Dropping me behind the cooking tripod with the same quick move he’d used to capture me, he fell heavily on me, pulling my jaw open with one filthy paw while he pulled out his knife with the other.
I struggled to yell, to scream, to bite, but with his huge hand grappling for my tongue I could barely squeak. He slid the long bronze hunting blade between my teeth, slicing savagely into the corner of my mouth. Gods—he was really going to do it! Desperate, I struggled to push his arm away, but he was unstoppable.

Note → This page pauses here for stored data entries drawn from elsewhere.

theorem discardPending_kept {rr : Bool} {s0 s : State} (hk : Kept rr s0 s) : Kept rr s0 (discardPending s) := by
  delta discardPending
  repeat' first | with_reducible assumption | (intro x; refine (fun _ => ?_ : Kept rr s0 x → _) ?_; rotate_left; unfold x) | (intro x; refine (fun _ => ?_ : Kept rr s0 x.2 → _) ?_; rotate_left; unfold x) | (intro x; clear_value x) | intro x | with_reducible apply wr_kept | with_reducible apply updCell_kept | with_reducible apply set_bal_kept | lift_lets

theorem syncServo_kept {rr : Bool} {s0 s : State} (b : Bool) (n t : Nat) (sy : Sync) (hk : Kept rr s0 s) : Kept rr s0 (syncServo b n t sy s) := by
  delta syncServo
  repeat' first | with_reducible assumption | (intro x; refine (fun _ => ?_ : Kept rr s0 x → _) ?_; rotate_left; unfold x) | (intro x; refine (fun _ => ?_ : Kept rr s0 x.2 → _) ?_; rotate_left; unfold x) | (intro x; clear_value x) | intro x | with_reducible apply wr_kept | with_reducible apply discardPending_kept | with_reducible apply stepBy_kept | with_reducible apply servoStep_kept | with_reducible apply vtGo_kept | with_reducible apply updSrv_kept | with_reducible apply bump_kept | with_reducible apply ite_kept | split | lift_lets

theorem applyLineage_kept {rr : Bool} {s0 s : State} (b : Bool) (hk : Kept rr s0 s) : Kept rr s0 (applyLineage b s) := by
  delta applyLineage
  repeat' first | with_reducible assumption | (intro x; refine (fun _ => ?_ : Kept rr s0 x → _) ?_; rotate_left; unfold x) | (intro x; refine (fun _ => ?_ : Kept rr s0 x.2 → _) ?_; rotate_left; unfold x) | (intro x; clear_value x) | intro x | with_reducible apply wr_kept | with_reducible apply showState_kept | with_reducible apply setScale_kept | with_reducible apply updSrv_kept | with_reducible apply refEval_kept | with_reducible apply updTim_kept | with_reducible apply ite_kept | split | lift_lets

theorem lineageOffset_kept {rr : Bool} {s0 s : State} (hk : Kept rr s0 s) : Kept rr s0 (lineageOffset s) := by
  delta lineageOffset
  repeat' first | with_reducible assumption | (intro x; refine (fun _ => ?_ : Kept rr s0 x → _) ?_; rotate_left; unfold x) | (intro x; refine (fun _ => ?_ : Kept rr s0 x.2 → _) ?_; rotate_left; unfold x) | (intro x; clear_value x) | intro x | with_reducible apply wr_kept | with_reducible apply setLive_kept | with_reducible apply updTim_kept | with_reducible apply ite_kept | split | lift_lets

theorem becomeMaster_kept {rr : Bool} {s0 s : State} (hk : Kept rr s0 s) : Kept rr s0 (becomeMaster s) := by
  delta becomeMaster
  repeat' first | with_reducible assumption | (intro x; refine (fun _ => ?_ : Kept rr s0 x → _) ?_; rotate_left; unfold x) | (intro x; refine (fun _ => ?_ : Kept rr s0 x.2 → _) ?_; rotate_left; unfold x) | (intro x; clear_value x) | intro x | with_reducible apply wr_kept | with_reducible apply vtGo_kept | with_reducible apply setScale_kept | with_reducible apply updTim_kept | with_reducible apply ite_kept | split | lift_lets

theorem becomeSecondary_kept {rr : Bool} {s0 s : State} (hk : Kept rr s0 s) : Kept rr s0 (becomeSecondary s) := by
  delta becomeSecondary
  repeat' first | with_reducible assumption | (intro x; refine (fun _ => ?_ : Kept rr s0 x → _) ?_; rotate_left; unfold x) | (intro x; refine (fun _ => ?_ : Kept rr s0 x.2 → _) ?_; rotate_left; unfold x) | (intro x; clear_value x) | intro x | with_reducible apply wr_kept | with_reducible apply updTim_kept

theorem syncRx_kept {rr : Bool} {s0 s : State} (n frac : Nat) (sy : Sync) (hk : Kept rr s0 s) : Kept rr s0 (syncRx n frac sy s) := by
  delta syncRx
  repeat' first | with_reducible assumption | (intro x; refine (fun _ => ?_ : Kept rr s0 x → _) ?_; rotate_left; unfold x) | (intro x; refine (fun _ => ?_ : Kept rr s0 x.2 → _) ?_; rotate_left; unfold x) | (intro x; clear_value x) | intro x | with_reducible apply wr_kept | with_reducible apply becomeSecondary_kept | with_reducible apply lineageOffset_kept | with_reducible apply applyLineage_kept | with_reducible apply syncServo_kept | with_reducible apply updTim_kept | with_reducible apply ite_kept | split | lift_lets

theorem peerSyncLoss_kept {rr : Bool} {s0 s : State} (hk : Kept rr s0 s) : Kept rr s0 (peerSyncLoss s) := by
  delta peerSyncLoss
  repeat' first | with_reducible assumption | (intro x; refine (fun _ => ?_ : Kept rr s0 x → _) ?_; rotate_left; unfold x) | (intro x; refine (fun _ => ?_ : Kept rr s0 x.2 → _) ?_; rotate_left; unfold x) | (intro x; clear_value x) | intro x | with_reducible apply wr_kept | with_reducible apply becomeMaster_kept | with_reducible apply advTo_kept | with_reducible apply ite_kept | split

“Open up boy, or I’ll cut right through your cheek,” he grunted, his breath hot on my face. The sharp edge of his dagger was sawing deeper into the side of my tongue. Heedless of the fresh burst of agony it caused, I clamped my teeth hard on his blade, taking some pressure off my tongue but levering the edge deeper into my cheek and releasing a further gush of blood down my throat.
My flailing left hand struck something and I snatched it up, a thick olive-wood branch from the cooking fire, the other end glowing. Without pausing to think I stabbed it at his face. It sizzled where it struck. Ury roared and clapped a hand to his cheek, letting go of his knife, and I snatched up a handful of sand to throw into his eyes. He rolled off me, rubbing his eyes and cheek at the same time.

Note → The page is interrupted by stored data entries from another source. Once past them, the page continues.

-- ==== Sys2Proof/Laws/KOpsPwr.lean ====
section
/-! SUPPORT. What the operations of Machine/OpsPwr.lean keep. -/
set_option linter.all false
namespace Sys2Proof.Machine

theorem dieReset_kept {s0 s : State} (cause : Nat) (hk : Kept true s0 s) : Kept true s0 (dieReset cause s) := by
  refine hk.trans ?_
  have h0 : ∀ f : State, f.pending = s.pending → f.free = s.free → f.straps = s.straps → f.objs = [] → f.mem = s.mem.filter (fun c => decide (2 ^ 50 ≤ c.1)) → Kept true s f := by
    intro f hp hf hs ho hm
    refine ⟨hp, by omega, fun w => ?_, hs, fun q => nomatch q⟩
    simp only [State.wf, State.objsWf, Bool.and_eq_true] at w ⊢
    rw [ho, hm]
    exact ⟨Memory_wf_filter w.1 _, rfl, rfl⟩
  unfold dieReset
  dsimp only
  have h1 := fun f hp hf hs ho hm => wr_kept O.SYS_RESET_CAUSE cause (each_kept (l := keptKeys) (fun k t h => wr_kept k (rd k s) h) (h0 f hp hf hs ho hm))
  apply ite_kept
  · exact wr_kept _ _ (h1 _ rfl rfl rfl rfl rfl)
  · exact h1 _ rfl rfl rfl rfl rfl

theorem powerOn_kept {s0 s : State} (hk : Kept true s0 s) : Kept true s0 (powerOn s) := by
  delta powerOn
  repeat' first | with_reducible assumption | (intro x; refine (fun _ => ?_ : Kept true s0 x → _) ?_; rotate_left; unfold x) | (intro x; refine (fun _ => ?_ : Kept true s0 x.2 → _) ?_; rotate_left; unfold x) | (intro x; clear_value x) | intro x | with_reducible apply wr_kept | with_reducible apply dieReset_kept | with_reducible apply updSys_kept | with_reducible apply ite_kept | split | lift_lets

theorem phaseEnd_kept {rr : Bool} {s0 s : State} (inp : BootIn) (t0 i : Nat) (hk : Kept rr s0 s) : Kept rr s0 (phaseEnd inp t0 i s) := by
  delta phaseEnd
  repeat' first | with_reducible assumption | (intro x; refine (fun _ => ?_ : Kept rr s0 x → _) ?_; rotate_left; unfold x) | (intro x; refine (fun _ => ?_ : Kept rr s0 x.2 → _) ?_; rotate_left; unfold x) | (intro x; clear_value x) | intro x | with_reducible apply wr_kept | with_reducible apply advTo_kept

theorem showSpares_kept {rr : Bool} {s0 s : State} (b : MapBlock) (hk : Kept rr s0 s) : Kept rr s0 (showSpares b s) := by
  delta showSpares
  repeat' first | with_reducible assumption | (intro x; refine (fun _ => ?_ : Kept rr s0 x → _) ?_; rotate_left; unfold x) | (intro x; refine (fun _ => ?_ : Kept rr s0 x.2 → _) ?_; rotate_left; unfold x) | (intro x; clear_value x) | intro x | with_reducible apply wr_kept | with_reducible apply each_kept | with_reducible apply wrBit_kept | with_reducible apply ite_kept | split | lift_lets

theorem loadMap_kept {rr : Bool} {s0 s : State} (b : MapBlock) (hk : Kept rr s0 s) : Kept rr s0 (loadMap b s) := by
  delta loadMap
  repeat' first | with_reducible assumption | (intro x; refine (fun _ => ?_ : Kept rr s0 x → _) ?_; rotate_left; unfold x) | (intro x; refine (fun _ => ?_ : Kept rr s0 x.2 → _) ?_; rotate_left; unfold x) | (intro x; clear_value x) | intro x | with_reducible apply wr_kept | with_reducible apply showSpares_kept | with_reducible apply updSys_kept | lift_lets

theorem bootMap_kept {rr : Bool} {s0 s : State} (inp : BootIn) (hk : Kept rr s0 s) : Kept rr s0 (bootMap inp s) := by
  delta bootMap
  repeat' first | with_reducible assumption | (intro x; refine (fun _ => ?_ : Kept rr s0 x → _) ?_; rotate_left; unfold x) | (intro x; refine (fun _ => ?_ : Kept rr s0 x.2 → _) ?_; rotate_left; unfold x) | (intro x; clear_value x) | intro x | with_reducible apply wr_kept | with_reducible apply loadMap_kept | with_reducible apply ledger_kept | with_reducible apply updSys_kept | with_reducible apply ite_kept | split | lift_lets

theorem bootPaths_kept {rr : Bool} {s0 s : State} (inp : BootIn) (hk : Kept rr s0 s) : Kept rr s0 (bootPaths inp s) := by
  delta bootPaths
  repeat' first | with_reducible assumption | (intro x; refine (fun _ => ?_ : Kept rr s0 x → _) ?_; rotate_left; unfold x) | (intro x; refine (fun _ => ?_ : Kept rr s0 x.2 → _) ?_; rotate_left; unfold x) | (intro x; clear_value x) | intro x | with_reducible apply wr_kept | with_reducible apply ketBroken_kept | with_reducible apply updFaultN_kept | with_reducible apply updKet_kept | with_reducible apply each_kept | lift_lets

theorem coreDead_kept {rr : Bool} {s0 s : State} (p : Nat) (hk : Kept rr s0 s) : Kept rr s0 (coreDead p s) := by
  delta coreDead
  repeat' first | with_reducible assumption | (intro x; refine (fun _ => ?_ : Kept rr s0 x → _) ?_; rotate_left; unfold x) | (intro x; refine (fun _ => ?_ : Kept rr s0 x.2 → _) ?_; rotate_left; unfold x) | (intro x; clear_value x) | intro x | with_reducible apply wr_kept | with_reducible apply mapOutSpare_kept | with_reducible apply mapOut_kept | with_reducible apply impaired_kept | with_reducible apply mapChanged_kept | with_reducible apply ledger_kept | with_reducible apply updSys_kept | with_reducible apply ite_kept | split | lift_lets

theorem bootCores_kept {rr : Bool} {s0 s : State} (inp : BootIn) (hk : Kept rr s0 s) : Kept rr s0 (bootCores inp s) := by
  delta bootCores
  repeat' first | with_reducible assumption | (intro x; refine (fun _ => ?_ : Kept rr s0 x → _) ?_; rotate_left; unfold x) | (intro x; refine (fun _ => ?_ : Kept rr s0 x.2 → _) ?_; rotate_left; unfold x) | (intro x; clear_value x) | intro x | with_reducible apply wr_kept | with_reducible apply coreDead_kept | with_reducible apply mapChanged_kept | with_reducible apply each_kept | with_reducible apply ite_kept | split | lift_lets

theorem sramTake_kept {rr : Bool} {s0 s : State} (cls arr phase cause : Nat) (hk : Kept rr s0 s) : Kept rr s0 (sramTake cls arr phase cause s) := by
  delta sramTake
  repeat' first | with_reducible assumption | (intro x; refine (fun _ => ?_ : Kept rr s0 x → _) ?_; rotate_left; unfold x) | (intro x; refine (fun _ => ?_ : Kept rr s0 x.2 → _) ?_; rotate_left; unfold x) | (intro x; clear_value x) | intro x | with_reducible apply wr_kept | with_reducible apply spareGone_kept | with_reducible apply updSys_kept | with_reducible apply ite_kept | split | lift_lets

I scrambled to my feet and ran. Gods, what had I done? Any slave knew that attacking a free man meant instant death. Running blindly through the camp, I tripped over Elpenor, still stretched out on his blanket, and fell on my face in the sand. Bronze-hard fingers gripped my shoulder and hauled me upright. “What’s going on here, boy?” a voice barked. It was Lopex.
I began to stammer a reply, but Ury charged up. “Do you know what that filthy little scut did? He attacked me! He’s a vicious little cur. I warned you he was feral, Lopex. Didn’t I warn you?”

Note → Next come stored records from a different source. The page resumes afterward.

-- ==== Sys2Proof/Laws/KTsk.lean ====
section
/-! SUPPORT. What the operations of Machine/Tsk.lean keep. -/
set_option linter.all false
namespace Sys2Proof.Machine

theorem winWrite_kept {s0 s : State} (c k v : Nat) (fw : Bool) (hk : Kept true s0 s) : Kept true s0 (winWrite c k v fw s).2 := by
  delta winWrite
  repeat' first | with_reducible assumption | (intro x; refine (fun _ => ?_ : Kept true s0 x → _) ?_; rotate_left; unfold x) | (intro x; refine (fun _ => ?_ : Kept true s0 x.2 → _) ?_; rotate_left; unfold x) | (intro x; clear_value x) | intro x | with_reducible apply wr_kept | with_reducible apply writeObj_kept | with_reducible apply ite_kept | with_reducible apply ite2_kept | split | lift_lets

theorem winRead_kept {rr : Bool} {s0 s : State} (c k : Nat) (fw : Bool) (hk : Kept rr s0 s) : Kept rr s0 (winRead c k fw s).2.2 := by
  delta winRead
  repeat' first | with_reducible assumption | (intro x; refine (fun _ => ?_ : Kept rr s0 x → _) ?_; rotate_left; unfold x) | (intro x; refine (fun _ => ?_ : Kept rr s0 x.2 → _) ?_; rotate_left; unfold x) | (intro x; refine (fun _ => ?_ : Kept rr s0 x.2.2 → _) ?_; rotate_left; unfold x) | (intro x; clear_value x) | intro x | with_reducible apply wr_kept | with_reducible apply readObj_kept | with_reducible apply updPort_kept | with_reducible apply ite_kept | with_reducible apply ite2_kept | split | lift_lets

theorem winErr_kept {rr : Bool} {s0 s : State} (c st : Nat) (hk : Kept rr s0 s) : Kept rr s0 (winErr c st s) := by
  delta winErr
  repeat' first | with_reducible assumption | (intro x; refine (fun _ => ?_ : Kept rr s0 x → _) ?_; rotate_left; unfold x) | (intro x; refine (fun _ => ?_ : Kept rr s0 x.2 → _) ?_; rotate_left; unfold x) | (intro x; clear_value x) | intro x | with_reducible apply wr_kept | with_reducible apply updPort_kept | with_reducible apply ite_kept | split

theorem commitEntry_kept {s0 s : State} (n c : Nat) (e : Nat × Nat) (hk : Kept true s0 s) : Kept true s0 (commitEntry n c e s) := by
  delta commitEntry
  repeat' first | with_reducible assumption | (intro x; refine (fun _ => ?_ : Kept true s0 x → _) ?_; rotate_left; unfold x) | (intro x; refine (fun _ => ?_ : Kept true s0 x.2 → _) ?_; rotate_left; unfold x) | (intro x; clear_value x) | intro x | with_reducible apply wr_kept | with_reducible apply winWrite_kept | with_reducible apply stBytes_kept | with_reducible apply bump_kept | with_reducible apply stBytes_kept | with_reducible apply ite_kept | with_reducible apply ite2_kept | split | lift_lets

theorem taskDone_kept {s0 s : State} (c : Nat) (hk : Kept true s0 s) : Kept true s0 (taskDone c s) := by
  delta taskDone
  repeat' first | with_reducible assumption | (intro x; refine (fun _ => ?_ : Kept true s0 x → _) ?_; rotate_left; unfold x) | (intro x; refine (fun _ => ?_ : Kept true s0 x.2 → _) ?_; rotate_left; unfold x) | (intro x; clear_value x) | intro x | with_reducible apply wr_kept | with_reducible apply commitEntry_kept | with_reducible apply abortAndDispatch_kept | with_reducible apply endInstance_kept | with_reducible apply dispatch_kept | with_reducible apply each_kept | with_reducible apply ite_kept | split | lift_lets

theorem portSignal_kept {rr : Bool} {s0 s : State} (c v : Nat) (hk : Kept rr s0 s) : Kept rr s0 (portSignal c v s) := by
  delta portSignal
  repeat' first | with_reducible assumption | (intro x; refine (fun _ => ?_ : Kept rr s0 x → _) ?_; rotate_left; unfold x) | (intro x; refine (fun _ => ?_ : Kept rr s0 x.2 → _) ?_; rotate_left; unfold x) | (intro x; clear_value x) | intro x | with_reducible apply wr_kept | with_reducible apply signalTask_kept | with_reducible apply ite_kept | split

theorem winStatus_kept {rr : Bool} {s0 s : State} (c v : Nat) (hk : Kept rr s0 s) : Kept rr s0 (winStatus c v s) := by
  delta winStatus
  repeat' first | with_reducible assumption | (intro x; refine (fun _ => ?_ : Kept rr s0 x → _) ?_; rotate_left; unfold x) | (intro x; refine (fun _ => ?_ : Kept rr s0 x.2 → _) ?_; rotate_left; unfold x) | (intro x; clear_value x) | intro x | with_reducible apply wr_kept | with_reducible apply winErr_kept | with_reducible apply updPort_kept

theorem commitStore_kept {rr : Bool} {s0 s : State} (c n a v : Nat) (hk : Kept rr s0 s) : Kept rr s0 (commitStore c n a v s) := by
  delta commitStore
  repeat' first | with_reducible assumption | (intro x; refine (fun _ => ?_ : Kept rr s0 x → _) ?_; rotate_left; unfold x) | (intro x; refine (fun _ => ?_ : Kept rr s0 x.2 → _) ?_; rotate_left; unfold x) | (intro x; clear_value x) | intro x | with_reducible apply wr_kept | with_reducible apply updPort_kept | with_reducible apply updTask_kept | with_reducible apply ite_kept | split | lift_lets

theorem memAccess_kept {rr : Bool} {s0 s : State} (a size : Nat) (v : Option Nat) (hk : Kept rr s0 s) : ∀ x, memAccess a size v s = some x → Kept rr s0 x.2 := by
  intro x hx
  unfold memAccess at hx
  split at hx <;> cases hx
  · exact stBytes_kept _ _ hk
  · exact hk

theorem portAccess_kept {s0 s : State} (c n off size : Nat) (v : Option Nat) (hk : Kept true s0 s) : ∀ x, portAccess c n off size v s = some x → Kept true s0 x.2 := by
  intro x hx
  unfold portAccess at hx
  dsimp only at hx
  repeat' (split at hx)
  all_goals cases hx
  all_goals first | exact hk | exact updPort_kept _ _ hk | exact taskDone_kept _ hk | exact delayTask_kept _ _ hk | exact portSignal_kept _ _ hk | exact winStatus_kept _ _ hk

theorem ite_opt_kept {rr : Bool} {s0 : State} {c : Prop} [Decidable c] {a b : CoreRes} (ha : ∀ x, a = some x → Kept rr s0 x.2) (hb : ∀ x, b = some x → Kept rr s0 x.2) :
    ∀ x, (if c then a else b) = some x → Kept rr s0 x.2 := by
  split <;> assumption

theorem none_kept {rr : Bool} {s0 : State} : ∀ x : Nat × State, (none : CoreRes) = some x → Kept rr s0 x.2 := by
  intro x hx
  cases hx

theorem some_kept {rr : Bool} {s0 s : State} (v : Nat) (h : Kept rr s0 s) : ∀ x : Nat × State, some (v, s) = some x → Kept rr s0 x.2 := by
  intro x hx
  cases hx
  exact h

theorem mapAccess_kept {s0 s : State} (c n a size : Nat) (v : Option Nat) (hk : Kept true s0 s) : ∀ x, mapAccess c n a size v s = some x → Kept true s0 x.2 := by
  unfold mapAccess
  dsimp only
  repeat' first | with_reducible apply ite_opt_kept | with_reducible exact memAccess_kept _ _ _ hk | with_reducible exact portAccess_kept _ _ _ _ _ hk | with_reducible exact some_kept _ hk | with_reducible exact some_kept _ (takeFree_kept _ hk) | with_reducible exact some_kept _ (commitStore_kept _ _ _ _ hk) | with_reducible exact some_kept _ (winErr_kept _ _ (winWrite_kept _ _ _ _ hk)) | with_reducible exact some_kept _ (winErr_kept _ _ (winRead_kept _ _ _ hk)) | with_reducible exact none_kept | split
  all_goals first | exact some_kept _ hk | exact some_kept _ (takeFree_kept _ hk)

theorem coreAccess_kept {s0 s : State} (c a size : Nat) (v : Option Nat) (hk : Kept true s0 s) : Kept true s0 (coreAccess c a size v s) := by
  unfold coreAccess
  dsimp only
  split
  · exact hk
  · split
    · rename_i r hx
      refine answer_kept _ _ ?_
      split at hx
      · exact mapAccess_kept _ _ _ _ _ hk _ hx
      · exact nomatch hx
    · exact abortAndDispatch_kept _ _ hk

theorem taskDeadline_kept {rr : Bool} {s0 s : State} (n : Nat) (hk : Kept rr s0 s) : Kept rr s0 (taskDeadline n s) := by
  delta taskDeadline
  repeat' first | with_reducible assumption | (intro x; refine (fun _ => ?_ : Kept rr s0 x → _) ?_; rotate_left; unfold x) | (intro x; refine (fun _ => ?_ : Kept rr s0 x.2 → _) ?_; rotate_left; unfold x) | (intro x; clear_value x) | intro x | with_reducible apply wr_kept | with_reducible apply abortAndDispatch_kept | with_reducible apply advTo_kept | with_reducible apply ite_kept | split

theorem taskFault_kept {rr : Bool} {s0 s : State} (c : Nat) (ecc : Bool) (hk : Kept rr s0 s) : Kept rr s0 (taskFault c ecc s) := by
  delta taskFault
  repeat' first | with_reducible assumption | (intro x; refine (fun _ => ?_ : Kept rr s0 x → _) ?_; rotate_left; unfold x) | (intro x; refine (fun _ => ?_ : Kept rr s0 x.2 → _) ?_; rotate_left; unfold x) | (intro x; clear_value x) | intro x | with_reducible apply wr_kept | with_reducible apply abortAndDispatch_kept | with_reducible apply onlyIf_kept | with_reducible apply bump_kept | with_reducible apply ite_kept | split | lift_lets

end Sys2Proof.Machine
end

I squirmed frantically to get free but Lopex didn’t notice. “He attacked you?”
“Look at this!” Ury pulled his hand away to show a patch of burnt beard surrounding an angry red blister. “He’ll never train, Lopex. Give him here.”
Lopex held me out at arm’s length for a moment. “You’re right, Ury.” He sounded tired. “He didn’t work out. Trench him. But make it quick.”
Ury grabbed me roughly by the neck and bent down to put his meaty lips beside my ear. “Quick? I don’t think so, ” he whispered, sliding the point of his knife up my cheek. “And this time it’ll be more than your tongue, boy.” His knife point stopped beside my eye. “Maybe those little grey eyes next. Or—”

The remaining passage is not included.